▼
/-- A due commit applied, or found failing: every item in set order at one instant, then the record. -/
def applyCommit (c : Commit) (s0 : State) : State :=
  let pour := boundaryNumber s0
  let s := readRosters c.items { s0 with stg := { s0.stg with commits := s0.stg.commits.filter fun k => k.number != c.number } }
  let v := checkSet false (some c.partition) c.items s
  if v.isEmpty then
    let s1 := applyItems false c.items s
    let s2 : State := { s1 with stg := { s1.stg with committed := c.items.foldl commitItem s1.stg.committed, lastDone := c.number } }
    let s3 := forEach c.items carryOut s2
    let s4 := if isComposition c.items then publishOrWait c s3 else s3
    commitRecord .done c.fn c.number pour s4
  else
    let s1 := commitRecord .checkFailed c.fn c.number pour (logViolations v s)
    match c.req with | some q => answerMb q .checkFailed [] s1 | none => s1

/-- Every commit due at a boundary, in ascending number; one that waits holds back the later ones (R500, R501). -/
def applyDue : Nat → State → State
  | 0, s => s
  | n + 1, s =>
    match s.stg.commits with
    | [] => s
    | c :: _ => if isDue s c then applyDue n (applyCommit c s) else s

/-! ### PERSIST (R504) -/

/-- Whether the NOR is in use by a PLDM update (R557). -/
def norHeld (s : State) : Bool := s.dev.hubs.any Hub.updating

/-- The committed state written: the active image's signed part with a new staged-state section in the inactive slot, which becomes the next. -/
def writeState (s : State) : State :=
  match s.dev.image with
  | none => s
  | some im =>
    let sec : StagedSection := { cmacOk := true, commit := s.stg.lastDone, items := s.stg.committed }
    let slot := otherSlot s.dev.slot
    hrRewrite (fun r => { r with nextSlot := slot }) (writeSlot slot { im with staged := some sec } s)

/-- The snapshots that wait for a boundary taken there, after its commits, and answered. -/
def persistDue (s : State) : State :=
  let write := fun (q : Open) (t : State) => if norHeld t then answerMb q .commitConflict [] t else answerMb q .done [] (writeState t)
  forEach s.stg.persists write { s with stg := { s.stg with persists := [] } }

/-- Whether a boundary is to come that a snapshot waits for: a pour in flight, or a commit due. -/
def boundaryAhead (s : State) : Bool :=
  serving s && (s.sched.pour.isSome || !s.sched.suspended.isEmpty || s.stg.commits.any (isDue s))

/-- PERSIST mode 0 (R504). -/
def execPersistState (r : MbReq) (s : State) : Host.Outcome State Fault Refusal :=
  .next (mbSimple r 0x14 0 (· == 24) (fun q t =>
    if norHeld t || !t.stg.persists.isEmpty then answerMb q .commitConflict [] t
    else
      let t1 : State := { t with stg := { t.stg with persists := [q] } }
      if boundaryAhead t then t1 else persistDue t1) s)

/-- PERSIST mode 1 (R504): an image that verifies by steps 1 to 4 goes into the inactive slot. -/
def execPersistImage (r : MbReq) (img : Option Image) (s : State) : Host.Outcome State Fault Refusal :=
  .next (mbSimple r 0x14 1 (· == 24) (fun q t =>
    if norHeld t || !t.stg.persists.isEmpty then answerMb q .commitConflict [] t
    else match img.filter (verifies t) with
      | none => answerMb q .checkFailed [] t
      | some im =>
        let slot := otherSlot t.dev.slot
        answerMb q .done [] (hrRewrite (fun h => { h with nextSlot := slot, trial := true }) (writeSlot slot im t))) s)

/-! ### The removal of a tenant (Table 16-7) -/

/-- TENANT_KEY_DESTROYED (R467, step 2): the key gone, a retired mark in its place in the health record. -/
def execTenantKeyDestroyed (tenant : Nat) (s : State) : Host.Outcome State Fault Refusal :=
  match findTen s tenant with
  | none => .next s
  | some t =>
    if t.retiring ∧ t.removal = 1 then
      let mark : KeyEntry := { tenant := tenant, retired := true, check := 0, label := t.label }
      .next (hrRewrite (fun r => { r with keys := upsert KeyEntry.tenant mark r.keys }) (onTen tenant (fun x => { x with key := none, removal := 2 }) s))
    else .next s

/-- Whether a session counts among those that step 4 makes CLOSED (R470). -/
def closable (x : Session) : Bool := x.state != .closed && x.state != .lost && x.state != .free

/-- Steps 3 and 4 of Table 16-7: drained, sessions CLOSED with their objects deleted, shards and counters gone, owner regions cleared. -/
def clearTenant (t : Nat) (s : State) : State :=
  let hs := (s.sess.filter fun x => x.tenant == t && closable x).map Session.handle
  let s1 := forEach hs (fun h u => closeSession h (abandonOp false h (maskSlot h u))) s
  let s2 := deleteObjs 0 (fun o => o.tenant == t) s1
  let s3 : State := { s2 with rcl := { s2.rcl with shards := s2.rcl.shards.filter fun h => h.item.tenant != t
                                                   queries := s2.rcl.queries.filter fun q => !(localShards s2 q.index).any fun h => h.item.tenant == t }
                              tiers := { s2.tiers with owners := s2.tiers.owners.map fun o => if o.owner = t then { o with owner := 0 } else o } }
  onTen t (fun x => { x with counters := {}, removal := 4, madeClosed := hs.length }) s3

/-- TENANT_DRAIN_COMPLETE (R467, steps 3 and 4). -/
def execTenantDrainComplete (tenant : Nat) (s : State) : Host.Outcome State Fault Refusal :=
  match findTen s tenant with
  | none => .next s
  | some t => if t.retiring ∧ t.removal = 2 then .next (clearTenant tenant s) else .next s

/-- The completion record of a removal, at the physical function of each host link (R470). -/
def removalRecords (t : Tenant) (s : State) : State :=
  forEach (physFns s.part) (fun fn u => answerFn fn { outcome := .done, tenant := t.id, d0 := t.madeClosed, d1 := t.commitPour } u) s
▲
» **ACTIVITY**:
Take each line of the material that contains the word "Whether" and list it.

» **WRITTEN SOLUTION**:
/-- Whether the NOR is in use by a PLDM update (R557). -/
/-- Whether a boundary is to come that a snapshot waits for: a pour in flight, or a commit due. -/
/-- Whether a session counts among those that step 4 makes CLOSED (R470). -/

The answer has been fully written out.